Production-wise, interesting details include Chad's use of an e-Bow to get that tornado-siren like effect over the choruses. We took the e-Bow/guitar signal and ran it into a delay pedal, and I manually increased the delay time as we tracked. For anyone who's played with a delay pedal, you'll realize that this causes the delayed part of the signal to detune. So effectively, I was creating an electric tremolo arm and simultaneously increasing the echo intensity and detuning Chad's part as he played.

I also love the drum sound here, and the crazy "ticking clock" effect that Steve put on the extra hi-hat in the choruses (chorii). Fun stuff, maybe even a little 1970s. :) Phase effects on cymbals always make me think of the 70s. But I wasn't really listening, then, so that could be a poorly-informed stereotype.

What else... oh. We used a really cool Wright 5F6-A Bassman clone for Chad's primary guitar tone. Sometimes we doubled his Vox AC15CC1 on top. In other spots, we used a silverface twin w/tremolo engaged. A few more words about the Wright: that thing sounds amazing. I almost bought it two and a half years ago but I chose my Dr. Z instead. If you want a great sounding and amazingly well-built tweed and are local to the KC area, check out Wright's stuff at Mass St. Music!

- Jesse Kates / Download our music for FREE


Wednesday, September 23

The Story Behind The Song.
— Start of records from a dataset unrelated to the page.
/-- R86 to R88, R125 and R126: SET_DRIVE_MODE keeps the mode named, and the effective mode is judged afresh: the
selector before the management mode for a pump in AUTOMATIC, HAND outside it. A drive entering OFF has STOP
posted; one entering HAND has its command withdrawn and has left the run order. Codes that do not exist are
MALFORMED, a pump not installed or a rake not in service NOT_FOUND. -/
def Obligations.SetDriveModeJudgesTheEffectiveMode : Prop :=
  ∀ (src tag drive mode : Byte) (s : State), Taken s src .operate → Settled s →
    (drive.toNat = 0 ∨ 8 < drive.toNat ∨ 2 < mode.toNat →
      exec (.setDriveMode src tag drive mode) s = .next (withMalformed s src 16 tag)) ∧
    (∀ (p : Pump) (m : Mode), drive.toNat = p.number → modeOfCode mode = some m →
      (s.installed p = false → exec (.setDriveMode src tag drive mode) s =
        .next (withReply s src 16 tag [4, 0])) ∧
      (s.installed p = true → RunOrderTrue s →
        ∃ t, exec (.setDriveMode src tag drive mode) s = .next t ∧
          Answered s t src 16 tag [0, 0] ∧ (t.pump p).mgmt = m ∧
          (t.pump p).state.mode = (if s.automatic then
            (match (s.pump p).selector with
            | .off => .off
            | .hand => .hand
            | .auto => m)
          else .hand) ∧
          ((s.pump p).state.mode ≠ .off → (t.pump p).state = .off →
            (t.pump p).command = .stop ∧ Posted t (.pump p) .stop) ∧
          ((s.pump p).state.mode ≠ .hand → (t.pump p).state = .hand →
            t.transit.actuator.any (OwnFrame.isFor (.pump p)) = false) ∧
          ((t.pump p).state.mode ≠ .auto → p ∉ t.seq.run) ∧
          outsideDrives
            { t.setPump p { t.pump p with mgmt := (s.pump p).mgmt } with
              transit := { t.transit with response := s.transit.response } } = outsideDrives s)) ∧
    ∀ (r : Side) (m : Mode), drive.toNat = (match r with
        | .a => 7
        | .b => 8) → modeOfCode mode = some m →
      (s.inService r = false → exec (.setDriveMode src tag drive mode) s =
        .next (withReply s src 16 tag [4, 0])) ∧
      (s.inService r = true → ∃ t, exec (.setDriveMode src tag drive mode) s = .next t ∧
        Answered s t src 16 tag [0, 0] ∧ (t.rake r).mgmt = m ∧
        (t.rake r).state.mode = (if s.automatic then m else .hand) ∧
        ((s.rake r).state.mode ≠ .off → (t.rake r).state = .off →
          (t.rake r).command = .stop ∧ Posted t (.rake r) .stop) ∧
        ((s.rake r).state.mode ≠ .hand → (t.rake r).state = .hand →
          t.transit.actuator.any (OwnFrame.isFor (.rake r)) = false) ∧
        ((s.rake r).state.mode = .auto → (t.rake r).state.mode ≠ .auto →
          (t.rake r).attempts = 0 ∧ (t.rake r).travel = none ∧ (t.rake r).reverse = none ∧
          (t.rake r).jam = none ∧ (t.rake r).parkSeen = false ∧
          (t.rake r).latch = (s.rake r).latch ∧ (t.rake r).cycles = (s.rake r).cycles) ∧
        outsideDrives
          { t.setRake r { t.rake r with mgmt := (s.rake r).mgmt } with
            transit := { t.transit with response := s.transit.response } } = outsideDrives s)

/-- R118, R119, R127 and R133: RESET_DRIVE of a pump is BAD_STATE while a latching source other than
FAIL_TO_START stands, else clears the latch with FAIL_TO_START and FAIL_TO_STOP, and takes a TRIPPED pump to
HELD, STOPPING or IDLE; with no latch and COMMAND_LOST present the current command is posted again, in every state
of a mode other than HAND (the grant pass of the event, log 11, may then post another). Of a rake it
clears the jam latch, and a JAMMED rake leaves JAMMED. RAKE_NOW gives a rake in IDLE a request, granted in the
event where the arbiter can; in WAIT_SLOT, RAKING and REVERSING it is DONE; in JAMMED or outside AUTO it is
BAD_STATE. What does not exist is MALFORMED or NOT_FOUND, with no effect; RAKE_NOW of a pump's code is MALFORMED
(the model's choice, log 16). -/
def Obligations.ResetDriveAndRakeNowMoveTheirDrives : Prop :=
  (∀ (src tag drive : Byte) (s : State), Taken s src .operate → Settled s → Shapes s →
    (drive.toNat = 0 ∨ 8 < drive.toNat →
      exec (.resetDrive src tag drive) s = .next (withMalformed s src 17 tag)) ∧
    (∀ p : Pump, drive.toNat = p.number →
      (s.installed p = false →
        exec (.resetDrive src tag drive) s = .next (withReply s src 17 tag [4, 0])) ∧
      (s.installed p = true → (s.pump p).latch.isSome = true →
        (∃ f ∈ s.latchingSources p, f ≠ .failToStart) →
        exec (.resetDrive src tag drive) s = .next (withReply s src 17 tag [3, 0])) ∧
      (s.installed p = true → (s.pump p).latch.isSome = true →
        (∀ f ∈ s.latchingSources p, f = .failToStart) →
        ∃ t, exec (.resetDrive src tag drive) s = .next t ∧ Answered s t src 17 tag [0, 0] ∧
          (t.pump p).latch = none ∧ (t.pump p).sources.failToStart = false ∧
          (t.pump p).sources.failToStopRaised = false ∧ (t.alarm p.number).condition = false ∧
          ((s.pump p).state = .tripped → (t.pump p).state =
            if s.holdStop p then .held
            else if s.feedbackActive p then .stopping else .idle) ∧
          ((s.pump p).state.mode ≠ .auto → (t.pump p).state = (s.pump p).state) ∧
          outsideDrives { t with transit := { t.transit with response := s.transit.response } } =
            outsideDrives s) ∧
      (s.installed p = true → (s.pump p).latch = none →
        ∃ t, exec (.resetDrive src tag drive) s = .next t ∧ Answered s t src 17 tag [0, 0] ∧
          (t.pump p).latch = none ∧ (t.pump p).sources = (s.pump p).sources ∧
          ((s.pump p).sources.commandLost = true → (s.pump p).state.mode ≠ .hand →
            (t.pump p).confirmed = false ∧ Posted t (.pump p) (t.pump p).command ∧
            ((s.pump p).state = .held ∨ (s.pump p).state = .off ∨ (s.pump p).state = .tripped ∨
                (s.pump p).state = .idle ∨ (s.pump p).state = .stopping ∨
                (s.overOccupied = false ∧ (∀ r, (s.rake r).state ≠ .waitSlot) ∧
                  (s.pump p).state ≠ .startWait) →
              t.pump p = { s.pump p with confirmed := false })) ∧
          ((s.pump p).sources.commandLost = false ∨ (s.pump p).state.mode = .hand →
            s.overOccupied = false → (∀ r, (s.rake r).state ≠ .waitSlot) →
            (∀ q, (s.pump q).state ≠ .startWait) →
            t.seq = s.seq ∧ ∀ q, t.transit.actuator.filter (OwnFrame.isFor (.pump q)) =
              s.transit.actuator.filter (OwnFrame.isFor (.pump q))))) ∧
    ∀ r : Side, drive.toNat = (match r with
        | .a => 7
        | .b => 8) →
      (s.inService r = false →
        exec (.resetDrive src tag drive) s = .next (withReply s src 17 tag [4, 0])) ∧
      (s.inService r = true → ∃ t, exec (.resetDrive src tag drive) s = .next t ∧
        Answered s t src 17 tag [0, 0] ∧ (t.rake r).latch = none ∧
        ((s.rake r).latch.isSome = true → (t.alarm (match r with
          | .a => 13
          | .b => 14)).condition = false) ∧
        ((s.rake r).latch.isSome = true → (s.rake r).state = .jammed →
          (t.rake r).state = .idle ∨ (t.rake r).state = .waitSlot ∨ (t.rake r).state = .raking) ∧
        ((s.rake r).latch.isSome = true → (s.rake r).state = .jammed → s.rakeCalled r = false →
          (t.rake r).state = .idle) ∧
        ((s.rake r).state.mode ≠ .auto → (t.rake r).state = (s.rake r).state))) ∧
  ∀ (src tag drive : Byte) (s : State), Taken s src .operate → Settled s →
    (drive.toNat ≠ 7 → drive.toNat ≠ 8 →
      exec (.rakeNow src tag drive) s = .next (withMalformed s src 18 tag)) ∧
    ∀ r : Side, drive.toNat = (match r with
        | .a => 7
        | .b => 8) →
      (s.inService r = false →
        exec (.rakeNow src tag drive) s = .next (withReply s src 18 tag [4, 0])) ∧
      (s.inService r = true →
        (s.rake r).state = .hand ∨ (s.rake r).state = .off ∨ (s.rake r).state = .jammed →
        exec (.rakeNow src tag drive) s = .next (withReply s src 18 tag [3, 0])) ∧
      (s.inService r = true → (s.rake r).state.mode = .auto → (s.rake r).state ≠ .jammed →
        ∃ t, exec (.rakeNow src tag drive) s = .next t ∧ Answered s t src 18 tag [0, 0] ∧
          ((s.rake r).state = .idle →
            ((t.rake r).state = .waitSlot ∨ (t.rake r).state = .raking) ∧
            (s.powerReturned = false → (t.rake r).state = .waitSlot) ∧
            (s.powerReturned = true → s.automatic = true → s.overOccupied = false →
              0 < s.freeSlots → s.grants = 0 → (∀ q, (s.rake q).state ≠ .waitSlot) →
              (∀ p, (s.pump p).state ≠ .startWait) →
              (t.rake r).state = .raking ∧ (t.rake r).travel = some s.now ∧
                Posted t (.rake r) .run)) ∧
          outsideDrives { t with transit := { t.transit with response := s.transit.response } } =
            outsideDrives s)

/-! ### Tables -/

/-- R168 and R169: TABLE_BEGIN makes the shadow LOADING with its count of segments, none received, whatever it
held; TABLE_SEGMENT sets one segment of a LOADING shadow; TABLE_ABANDON empties it. What they answer otherwise,
with no effect. -/
def Obligations.ShadowIsLoadedSegmentBySegment : Prop :=
  ∀ (src tag table : Byte) (s : State), Taken s src .configure →
    let shadowed := fun (x : TableId) (v : Shadow) =>
      { s with tables := { s.tables with shadows := s.tables.shadows.set x v } }
    (tableOfCode table = none →
      (∀ count, exec (.tableBegin src tag table count) s = .next (withMalformed s src 32 tag)) ∧
      (∀ index data, exec (.tableSegment src tag table index data) s =
        .next (withMalformed s src 33 tag)) ∧
      exec (.tableAbandon src tag table) s = .next (withMalformed s src 35 tag)) ∧
    ∀ x, tableOfCode table = some x →
      (∀ count : Byte, exec (.tableBegin src tag table count) s = .next
        (if 1 ≤ count.toNat ∧ count.toNat ≤ 64 then
          withReply (shadowed x (.loading (List.replicate count.toNat none))) src 32 tag [0, 0]
        else withMalformed s src 32 tag)) ∧
      (∀ (index : Byte) (data : List Byte),
        (32 < data.length → exec (.tableSegment src tag table index data) s =
          .next (withMalformed s src 33 tag)) ∧
        (data.length ≤ 32 → (∀ l, s.tables.shadows.get x ≠ .loading l) →
          exec (.tableSegment src tag table index data) s =
            .next (withReply s src 33 tag [3, 0])) ∧
        ∀ l, data.length ≤ 32 → s.tables.shadows.get x = .loading l →
          exec (.tableSegment src tag table index data) s = .next
            (if index.toNat < l.length then
              withReply (shadowed x (.loading (l.set index.toNat (some data)))) src 33 tag [0, 0]
            else withMalformed s src 33 tag)) ∧
      exec (.tableAbandon src tag table) s =
        .next (withReply (shadowed x .empty) src 35 tag [0, 0])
Track 7 - A Merry Christmas To You

Ah, what a lovely after dinner mint of a song. I love the sound of this one. I'm almost more enamored with the sound of it than the song itself, though I like both.

So the story. During Christmas break I was sitting with my son (3 years old) while he played his drum kit. I had my mustang out and plugged in. We rock together regularly. While he was wiling out on the kit, I came up with the basic guitar riff that you hear on the twangy electric throughout the verses of the song. That established the meter (6/8 or 2/4 followed by 4/4 depending on how you count it) and the groove/vibe. As it was Christmas, I decided to write a Christmas song. And I wanted it to be all Wedding Present-y and jilted male and stuff. That's pretty much it for the genesis, here.

There wasn't a specific broken-heart experience that led to the tale itself. But I've pulled the feel and tone from how I've felt at various times. I also decided that I've taken myself way too seriously in various situations in the past, and so I had the idea of having the girl's perspective layered in on top as a duet. So here you have this obsessed guy obsessing on this girl. He's built the girl up into something magical - like Christmas! The girl knows he exists, but barely, recognizes he has a crush on her but doesn't pay it much of a thought when he shows up and sees her smooching somebody else (somebody she actually likes). She never does realize that he came to send her off with a gift, but if she had, she would have found it awkward and kind of unnerving, not charming. So yeah, you can see that as heartbreaking or sad, but it's also absurd and stupid in exactly the way that unrequited crushes can be. The girl's perspective is perfectly valid, after all, isn't it? It's just less "romantic" than the guy's. PS: There's a reason why "romantic" is in quotes.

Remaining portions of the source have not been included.